→ **PROBLEM STATEMENT**
Your response should consist of every entry, unchanged.

##### SOURCE DATA

-- ==== Sys2Proof/Config.lean ====
section
/-! DEFINITION. What a launch fixes (00_scope.md R5) and the free values the spec leaves open.

The parameters are plain data: a partial function of the spec is a finite list of argument and result pairs.
A value that the spec leaves arbitrary is an opaque constant, so no proof can know it. -/

namespace Sys2Proof

/-- `ENDIAN`, one byte order for instruction layout, data and BPF_END (R80). -/
inductive Endian where
  | little
  | big
deriving DecidableEq, Repr

/-- One 64-bit slot of `PROGRAM` as its eight bytes at increasing addresses `b0` .. `b7` (R81, R132, R133). -/
structure Slot where
  b0 : Byte
  b1 : Byte
  b2 : Byte
  b3 : Byte
  b4 : Byte
  b5 : Byte
  b6 : Byte
  b7 : Byte
deriving DecidableEq, Repr

/-- What an access needs of its region (R91): a load reads, a store writes, an atomic operation does both. -/
inductive AccessKind where
  | read
  | write
  | readWrite
deriving DecidableEq, Repr

/-- One entry of `REGIONS` (R90): `length` bytes at `base`, its permissions, and whether other agents may access it.
The initial bytes are the memory given to the launch. -/
structure Region where
  base : Word
  length : Nat
  readable : Bool
  writable : Bool
  shared : Bool
deriving DecidableEq, Repr

/-- How a BPF_CALL names a helper (R400, R403): kind 0 by address, kind 2 by BTF ID. -/
inductive HelperKind where
  | byAddress
  | byBtfId
deriving DecidableEq, Repr

/-- The argument registers of a helper: registers 1 to 5 (R403). -/
inductive ArgReg where
  | r1
  | r2
  | r3
  | r4
  | r5
deriving DecidableEq, Repr

/-- How a helper itself fails (R403, R406): memory it may not touch, or its own failure. An argument register that it reads
and that holds no value is `UnwrittenRegister` and stands in `HelperReply.reads`. That the `info` of `HelperFault` is one
64-bit word is the model's choice, R403 and R551 give it no type and no width. DESIGN CHOICE, safe:
notes/assumptions/18.md. -/
inductive HelperFailure where
  | memFault (addr : Word) (n : Nat) (kind : AccessKind)
  | misaligned (addr : Word) (n : Nat)
  | helperFault (info : Word)
deriving DecidableEq, Repr

/-- What a helper does after its reads of argument registers (R403): (i) a value for register 0, or none, with the bytes it
writes, or (ii) a failure. -/
inductive HelperOutcome where
  | result (r0 : Option Word) (writes : List (Nat × Byte))
  | failed (why : HelperFailure)
deriving DecidableEq, Repr, Inhabited

/-- One reply of a helper (R403): the argument registers it reads in this call, in order, and its outcome if all of them
hold values. The first of them that holds none is the fault `UnwrittenRegister`. -/
structure HelperReply where
  reads : List ArgReg
  outcome : HelperOutcome
deriving DecidableEq, Repr, Inhabited

/-- One case of a helper relation (R403): a reply, and the calls that it belongs to, which are those with the listed
contents of registers 1 to 5 (`none` for no value) and the listed contents of bytes of memory. What is not listed may be
anything. -/
structure HelperCase where
  args : List (ArgReg × Option Word)
  bytes : List (Nat × Option Byte)
  reply : HelperReply
deriving DecidableEq, Repr

/-- One entry of `HELPERS` (R403): its key, and its relation as a list of cases. A call may have the reply of any case it
belongs to; which one is a free value (`Config.helperChoice`). A call that belongs to no case may have any reply, which is
a free value too (`Config.helperReply`). DESIGN CHOICE, safe: notes/assumptions/7.md. -/
structure Helper where
  kind : HelperKind
  id : Word32
  cases : List HelperCase
deriving DecidableEq, Repr

/-- The launch parameters of R5 that stay in force during the run. -/
structure Params where
  /-- `ENDIAN` -/
  endian : Endian
  /-- `PROGRAM` -/
  program : List Slot
  /-- `REGIONS` -/
  regions : List Region
  /-- `STRICT_ALIGN` -/
  strictAlign : Bool
  /-- `STACK_SIZE` -/
  stackSize : Nat
  /-- `MAX_CALL_DEPTH` -/
  maxCallDepth : Nat
  /-- `HELPERS` -/
  helpers : List Helper
  /-- `map_by_fd`, from a file descriptor to the address of a map -/
  mapByFd : List (Word32 × Word)
  /-- `map_by_idx`, from an index to the address of a map -/
  mapByIdx : List (Word32 × Word)
  /-- `map_val`, from the address of a map to the address of its first value -/
  mapVal : List (Word × Word)
  /-- `var_addr`, from an id to the address of a platform variable -/
  varAddr : List (Word32 × Word)
  /-- `code_addr`, from a slot index to the address of that instruction -/
  codeAddr : List (Int × Word)
  /-- `EXTERNAL_AGENTS` -/
  externalAgents : Bool
deriving DecidableEq, Repr

/-- Two regions share no byte (R90). -/
abbrev Region.disjoint (a b : Region) : Prop :=
  a.base.toNat + a.length ≤ b.base.toNat ∨ b.base.toNat + b.length ≤ a.base.toNat

/-- What the spec asks of the parameters: disjoint regions inside the address space (R90), room for the entry function
(R405), `code_addr` undefined outside `PROGRAM` (R518, D28), each address that `map_val` gives the base of a shared region
(R521), and each address that `var_addr` gives the base of a region (R522). -/
abbrev Params.wf (p : Params) : Prop :=
  p.regions.Pairwise Region.disjoint ∧
  (∀ r ∈ p.regions, r.base.toNat + r.length ≤ 2 ^ 64) ∧
  1 ≤ p.maxCallDepth ∧
  (∀ c ∈ p.codeAddr, 0 ≤ c.1 ∧ c.1 < p.program.length) ∧
  (∀ c ∈ p.mapVal, ∃ r ∈ p.regions, r.base = c.2 ∧ r.shared = true) ∧
  ∀ c ∈ p.varAddr, ∃ r ∈ p.regions, r.base = c.2

/-- The parameters of the reset state. `STRICT_ALIGN`, `STACK_SIZE` and `MAX_CALL_DEPTH` are the spec's defaults (R5).
The rest is OPEN in the spec. DESIGN CHOICE, unsafe: notes/assumptions/3.md: little-endian, an empty program, one
private readable and writable region at address 0 with the `8 * 512` bytes R55 asks for, no helper and no platform
address. -/
def Params.default : Params where
  endian := .little
  program := []
  regions := [{ base := 0#64, length := 4096, readable := true, writable := true, shared := false }]
  strictAlign := true
  stackSize := 512
  maxCallDepth := 8
  helpers := []
  mapByFd := []
  mapByIdx := []
  mapVal := []
  varAddr := []
  codeAddr := []
  externalAgents := false

/-- The `k`-th arbitrary byte of the run: what a load reads from a byte with no defined value (R93) or from a byte that
other agents may change (R97). A free value: it has no body. notes/assumptions/5.md, notes/assumptions/6.md. -/
opaque Config.drawnByte : Nat → Byte

/-- What a helper replies to a call that belongs to no case of its relation: a function of its key, the values of registers
1 to 5, the bytes of memory and the number of helper calls completed so far (R403). A free value: it has no body.
notes/assumptions/7.md. -/
opaque Config.helperReply : HelperKind → Word32 → List (Option Word) → List (Nat × Byte) → Nat → HelperReply

/-- Which of the replies that a relation allows comes, by the number of helper calls completed so far (R403). A free value:
it has no body. notes/assumptions/7.md. -/
opaque Config.helperChoice : Nat → Nat

/-- The bytes that other agents write after a step, by the number of their turns so far and the bytes of memory (R97). A
free value: it has no body. notes/assumptions/6.md. -/
opaque Config.othersWrite : Nat → List (Nat × Byte) → List (Nat × Byte)

end Sys2Proof
end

##########

→ **ANSWER SPACE**
-- ==== Sys2Proof/Config.lean ====
section
/-! DEFINITION. What a launch fixes (00_scope.md R5) and the free values the spec leaves open.

The parameters are plain data: a partial function of the spec is a finite list of argument and result pairs.
A value that the spec leaves arbitrary is an opaque constant, so no proof can know it. -/

namespace Sys2Proof

/-- `ENDIAN`, one byte order for instruction layout, data and BPF_END (R80). -/
inductive Endian where
  | little
  | big
deriving DecidableEq, Repr

/-- One 64-bit slot of `PROGRAM` as its eight bytes at increasing addresses `b0` .. `b7` (R81, R132, R133). -/
structure Slot where
  b0 : Byte
  b1 : Byte
  b2 : Byte
  b3 : Byte
  b4 : Byte
  b5 : Byte
  b6 : Byte
  b7 : Byte
deriving DecidableEq, Repr

/-- What an access needs of its region (R91): a load reads, a store writes, an atomic operation does both. -/
inductive AccessKind where
  | read
  | write
  | readWrite
deriving DecidableEq, Repr

/-- One entry of `REGIONS` (R90): `length` bytes at `base`, its permissions, and whether other agents may access it.
The initial bytes are the memory given to the launch. -/
structure Region where
  base : Word
  length : Nat
  readable : Bool
  writable : Bool
  shared : Bool
deriving DecidableEq, Repr

/-- How a BPF_CALL names a helper (R400, R403): kind 0 by address, kind 2 by BTF ID. -/
inductive HelperKind where
  | byAddress
  | byBtfId
deriving DecidableEq, Repr

/-- The argument registers of a helper: registers 1 to 5 (R403). -/
inductive ArgReg where
  | r1
  | r2
  | r3
  | r4
  | r5
deriving DecidableEq, Repr

/-- How a helper itself fails (R403, R406): memory it may not touch, or its own failure. An argument register that it reads
and that holds no value is `UnwrittenRegister` and stands in `HelperReply.reads`. That the `info` of `HelperFault` is one
64-bit word is the model's choice, R403 and R551 give it no type and no width. DESIGN CHOICE, safe:
notes/assumptions/18.md. -/
inductive HelperFailure where
  | memFault (addr : Word) (n : Nat) (kind : AccessKind)
  | misaligned (addr : Word) (n : Nat)
  | helperFault (info : Word)
deriving DecidableEq, Repr

/-- What a helper does after its reads of argument registers (R403): (i) a value for register 0, or none, with the bytes it
writes, or (ii) a failure. -/
inductive HelperOutcome where
  | result (r0 : Option Word) (writes : List (Nat × Byte))
  | failed (why : HelperFailure)
deriving DecidableEq, Repr, Inhabited

/-- One reply of a helper (R403): the argument registers it reads in this call, in order, and its outcome if all of them
hold values. The first of them that holds none is the fault `UnwrittenRegister`. -/
structure HelperReply where
  reads : List ArgReg
  outcome : HelperOutcome
deriving DecidableEq, Repr, Inhabited

/-- One case of a helper relation (R403): a reply, and the calls that it belongs to, which are those with the listed
contents of registers 1 to 5 (`none` for no value) and the listed contents of bytes of memory. What is not listed may be
anything. -/
structure HelperCase where
  args : List (ArgReg × Option Word)
  bytes : List (Nat × Option Byte)
  reply : HelperReply
deriving DecidableEq, Repr

/-- One entry of `HELPERS` (R403): its key, and its relation as a list of cases. A call may have the reply of any case it
belongs to; which one is a free value (`Config.helperChoice`). A call that belongs to no case may have any reply, which is
a free value too (`Config.helperReply`). DESIGN CHOICE, safe: notes/assumptions/7.md. -/
structure Helper where
  kind : HelperKind
  id : Word32
  cases : List HelperCase
deriving DecidableEq, Repr

/-- The launch parameters of R5 that stay in force during the run. -/
structure Params where
  /-- `ENDIAN` -/
  endian : Endian
  /-- `PROGRAM` -/
  program : List Slot
  /-- `REGIONS` -/
  regions : List Region
  /-- `STRICT_ALIGN` -/
  strictAlign : Bool
  /-- `STACK_SIZE` -/
  stackSize : Nat
  /-- `MAX_CALL_DEPTH` -/
  maxCallDepth : Nat
  /-- `HELPERS` -/
  helpers : List Helper
  /-- `map_by_fd`, from a file descriptor to the address of a map -/
  mapByFd : List (Word32 × Word)
  /-- `map_by_idx`, from an index to the address of a map -/
  mapByIdx : List (Word32 × Word)
  /-- `map_val`, from the address of a map to the address of its first value -/
  mapVal : List (Word × Word)
  /-- `var_addr`, from an id to the address of a platform variable -/
  varAddr : List (Word32 × Word)
  /-- `code_addr`, from a slot index to the address of that instruction -/
  codeAddr : List (Int × Word)
  /-- `EXTERNAL_AGENTS` -/
  externalAgents : Bool
deriving DecidableEq, Repr

/-- Two regions share no byte (R90). -/
abbrev Region.disjoint (a b : Region) : Prop :=
  a.base.toNat + a.length ≤ b.base.toNat ∨ b.base.toNat + b.length ≤ a.base.toNat

/-- What the spec asks of the parameters: disjoint regions inside the address space (R90), room for the entry function
(R405), `code_addr` undefined outside `PROGRAM` (R518, D28), each address that `map_val` gives the base of a shared region
(R521), and each address that `var_addr` gives the base of a region (R522). -/
abbrev Params.wf (p : Params) : Prop :=
  p.regions.Pairwise Region.disjoint ∧
  (∀ r ∈ p.regions, r.base.toNat + r.length ≤ 2 ^ 64) ∧
  1 ≤ p.maxCallDepth ∧
  (∀ c ∈ p.codeAddr, 0 ≤ c.1 ∧ c.1 < p.program.length) ∧
  (∀ c ∈ p.mapVal, ∃ r ∈ p.regions, r.base = c.2 ∧ r.shared = true) ∧
  ∀ c ∈ p.varAddr, ∃ r ∈ p.regions, r.base = c.2

/-- The parameters of the reset state. `STRICT_ALIGN`, `STACK_SIZE` and `MAX_CALL_DEPTH` are the spec's defaults (R5).
The rest is OPEN in the spec. DESIGN CHOICE, unsafe: notes/assumptions/3.md: little-endian, an empty program, one
private readable and writable region at address 0 with the `8 * 512` bytes R55 asks for, no helper and no platform
address. -/
def Params.default : Params where
  endian := .little
  program := []
  regions := [{ base := 0#64, length := 4096, readable := true, writable := true, shared := false }]
  strictAlign := true
  stackSize := 512
  maxCallDepth := 8
  helpers := []
  mapByFd := []
  mapByIdx := []
  mapVal := []
  varAddr := []
  codeAddr := []
  externalAgents := false

/-- The `k`-th arbitrary byte of the run: what a load reads from a byte with no defined value (R93) or from a byte that
other agents may change (R97). A free value: it has no body. notes/assumptions/5.md, notes/assumptions/6.md. -/
opaque Config.drawnByte : Nat → Byte

/-- What a helper replies to a call that belongs to no case of its relation: a function of its key, the values of registers
1 to 5, the bytes of memory and the number of helper calls completed so far (R403). A free value: it has no body.
notes/assumptions/7.md. -/
opaque Config.helperReply : HelperKind → Word32 → List (Option Word) → List (Nat × Byte) → Nat → HelperReply

/-- Which of the replies that a relation allows comes, by the number of helper calls completed so far (R403). A free value:
it has no body. notes/assumptions/7.md. -/
opaque Config.helperChoice : Nat → Nat

/-- The bytes that other agents write after a step, by the number of their turns so far and the bytes of memory (R97). A
free value: it has no body. notes/assumptions/6.md. -/
opaque Config.othersWrite : Nat → List (Nat × Byte) → List (Nat × Byte)

end Sys2Proof
end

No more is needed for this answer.